There, Davis hit .375/.452/.500 in 21 games on a team that featured other future big leaguers such as Andrew Toles, Drew Steckenrider and Joe Biagini. That attracted the attention of then-Cubs scouting director Tim Wilken, who has had some success with nondrafted free agent catchers out of the Cape Cod League. In 1999, Wilken signed Kevin Cash as an NDFA after seeing him catch in an emergency role in the Cape, and Cash went on to an eight-year big league playing career and is now the Rays’ manager.
Wilken and Davis have kept in touch since the two, as well as Davis’ father Matt, had breakfast in the Cape the morning after a game.
”Every game had been rained out except Brewster at (Yarmouth-Dennis),” recalled Davis, a self-described baseball nerd who frankly talks like a guy who works at Baseball America. “They get the big school guys, and they had just gotten (Stephen) Piscotty, (Mike) Zunino, (James) Ramsey, (Chris) Taylor, all the College World Series guys showed up.”
Scouts who came to see the “big school guys” saw Davis homer and catch a shutout, and he’s convinced that game put him on the map for scouts.
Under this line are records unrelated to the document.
-- ==== Sys2Proof/Machine/Flags.lean ====
section
/-! DEFINITION. Conditions, event words, summaries and output lines: everything the Event Unit and the lines show,
computed from the state they follow (R144 to R151, R160, R171). -/

namespace Sys2Proof.Machine

/-! ### Stream quantities -/

/-- Occupancy of the inbound ring (R104). -/
def Inbound.occupancy (c : Inbound) : Nat := ringDist (ringSize c.size) c.consume c.produce

/-- Free space of the inbound ring (R111). -/
def Inbound.ringFree (c : Inbound) : Nat := ringSize c.size - c.occupancy

/-- Room in the inbound FIFO. -/
def Inbound.room (c : Inbound) : Nat := Config.fifoDepth - c.fifo.length

/-- The inbound FIFO's free room as shown: 0 while OFF or HALTED (R122). -/
def Inbound.freeRoom (c : Inbound) : Nat :=
  match c.state with
  | .running => c.room
  | .flushing => c.room
  | .off => 0
  | .halted => 0

/-- The limit of the outbound channel: the head mark, or OUT_PRODUCE when there is none (R116). -/
def Outbound.limit (c : Outbound) : Nat := c.marks.headD c.produce

/-- The bytes available to the reader (R116). -/
def Outbound.available (c : Outbound) : Nat := ringDist (ringSize c.size) c.consume c.limit

/-- The bytes available to fetch (R116). -/
def Outbound.fetchable (c : Outbound) : Nat := ringDist (ringSize c.size) c.fetch c.limit

/-- Room in the outbound FIFO. -/
def Outbound.room (c : Outbound) : Nat := Config.fifoDepth - c.fifo.length

/-- AT_END (R121). -/
def Outbound.atEnd (c : Outbound) : Bool :=
  match c.marks with
  | m :: _ => c.fifo.isEmpty && decide (c.consume = m)
  | [] => false

/-! ### Conditions (R146, R149) -/

/-- FAULT of both sets (R95). -/
def State.condFault (s : State) : Bool := !s.faults.queue.isEmpty

/-- NOTE (R146). -/
def State.condNote (s : State) : Bool := !s.events.notes.isEmpty

/-- IN_SPACE (R122). -/
def State.condInSpace (s : State) : Bool :=
  decide (s.inb.state = .running) && decide (s.stream.inThreshold.toNat ≤ s.inb.freeRoom)

/-- OUT_DATA (R122): RUNNING with at least OUT_THRESHOLD bytes, or AT_END. -/
def State.condOutData (s : State) : Bool :=
  (decide (s.outb.state = .running) && decide (s.stream.outThreshold.toNat ≤ s.outb.fifo.length)) || s.outb.atEnd

/-- ATTENTION_LEVEL: the route is MIRROR and LATN is asserted (R144, R156, R157). -/
def State.condAttentionLevel (s : State) : Bool :=
  decide (s.settings.s4.accepted = Config.routeMirror) && s.pins.latn

/-- PROPOSAL (R134). -/
def State.condProposal (s : State) : Bool := !s.settings.proposals.isEmpty

/-- NOTICE (R129). -/
def State.condNotice (s : State) : Bool :=
  s.settings.notices.s0 || s.settings.notices.s1 || s.settings.notices.s2 || s.settings.notices.s3

/-- IN_MESSAGE: the head boundary record is VISIBLE (R115). -/
def State.condInMessage (s : State) : Bool :=
  match s.inb.boundaries with
  | b :: _ => b.visible
  | [] => false

/-! ### Event words and summaries (R144, R148, R149, R151) -/

/-- The host event set: bit 0 ANSWER, ATTENTION, POWER, FAULT, NOTE, IN_SPACE, OUT_DATA, AT_END, ATTENTION_LEVEL
(R144). -/
def State.hostEventWord (s : State) : BitVec 9 :=
  bit s.condAttentionLevel ++ bit s.outb.atEnd ++ bit s.condOutData ++ bit s.condInSpace ++ bit s.condNote ++
  bit s.condFault ++ bit s.events.host.power ++ bit s.events.host.attention ++ bit s.events.host.answer

/-- The host summary: set or true, and enabled (R148). -/
def State.hintSummary (s : State) : BitVec 9 := s.hostEventWord &&& s.settings.eventEnable

/-- The local event set: bit 0 ATTENTION, QUIESCE, CANCEL, WAKE, GRANT_SLOW, TABLE, MARK_TAKEN, DATAPATH_DONE,
PROPOSAL, NOTICE, FAULT, IN_MESSAGE (R149, section 10.5). -/
def State.localEventWord (s : State) : BitVec 12 :=
  bit s.condInMessage ++ bit s.condFault ++ bit s.condNotice ++ bit s.condProposal ++
  bit s.events.loc.datapathDone ++ bit s.events.loc.markTaken ++ bit s.events.loc.table ++
  bit s.events.loc.grantSlow ++ bit s.events.loc.wake ++ bit s.events.loc.cancel ++ bit s.events.loc.quiesce ++
  bit s.events.loc.attention

/-- The local summary (R151). -/
def State.lintSummary (s : State) : BitVec 12 := s.localEventWord &&& s.events.mask

/-! ### Output lines; during power-on reset as R170 states -/

/-- HINT (R148, R170). -/
def State.hint (s : State) : Bool := !s.pins.pon && decide (s.hintSummary ≠ 0#9)

/-- LINT (R151, R170). -/
def State.lint (s : State) : Bool := !s.pins.pon && decide (s.lintSummary ≠ 0#12)

/-- HREADY signals ready in ACTIVE and DORMANT (R160). -/
def State.hready (s : State) : Bool :=
  !s.pins.pon && (decide (s.power.state = .active) || decide (s.power.state = .dormant))

/-- LPWR (R160). -/
def State.lpwr (s : State) : Bool := !s.pins.pon && decide (s.power.state = .dormant)

/-- LRST is asserted while MODULE_RESET is 1 (R171, R176). -/
def State.lrst (s : State) : Bool := !s.pins.pon && s.settings.moduleReset

/-- HWAIT (R28, R45, R110, R120). -/
def State.hwait (s : State) : Bool := !s.pins.pon && s.hostHeld

/-- LBREQ is asserted in every ownership state except RELEASED (R68). -/
def State.lbreq (s : State) : Bool := !s.pins.pon && decide (s.master.own ≠ .released)

/-- LURG: asserted at the expiry of the grant patience timer until the request ends (R76). -/
def State.lurg (s : State) : Bool :=
  !s.pins.pon &&
  match s.master.own with
  | .requesting _ .expired => true
  | _ => false

/-- The beat presented: its word address, LBE and LD (R65); none while PON is asserted (R170). -/
def State.beatShown (s : State) : Option (Word × BitVec 4 × Word) :=
  if s.pins.pon then none
  else match s.master.transfer with
    | some x => (x.beats[x.beatsDone]?).map (fun b => (x.first + BitVec.ofNat 32 (4 * x.beatsDone), b.lbe, b.ld))
    | none => none

end Sys2Proof.Machine
end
Wilken asked to meet, then he and Matt Davis (who counts ex-big leaguer Billy Doran as an old friend) traded baseball stories over breakfast before Wilken got to business and signed Davis for a $50,000 bonus.
“The area scout comes out in you when you’re in a venue like that,” said Wilken, who now works for the Diamondbacks. “He was leading the Cape in hitting, his catch-and-throw skills were solid . . . he played the game with a certain flair.”
That flair was evident in the viral video that made Davis famous before his big league call. The Iowa Cubs video team and Davis had engaged in a stare-down contest all season, and the I-Cubs put a fantastic highlight reel of the best stares together in a two-minute video, set to Frankie Valley and the 4 Seasons’ “Can’t Take My Eyes Off Of You.”
“It was such a great montage, they did a great job with it,” Davis said. “It was supposed to be a nice tribute to their video team, but the day it went up, suddenly it’s on ESPN, and Deadspin, and everywhere. I’ll never forget when our media relations assistant texted me when we were in Memphis to ask, ’Could you be on SportsCenter today?’ Of course I can be on SportsCenter!”
It was about as good a week as it could be for Davis, who finally got everyday playing time, which he cited as the key to his strong .297/.357/.429 season. This is just the second season he’s played more than 100 games, and he became the everyday catcher in the second half at Iowa once Victor Caratini was promoted to Chicago.
He played 104 games in 2015 but was still left off the 40-man roster and passed through two Rule 5 drafts without being selected. This year, the Cubs promoted him and even gave him some advance notice, so he was able to get his wife Amberleigh (whom he met at Morehead State) to join him on Iowa’s final road trip and the flight to Pittsburgh, where, finally, he joined the big league Cubs.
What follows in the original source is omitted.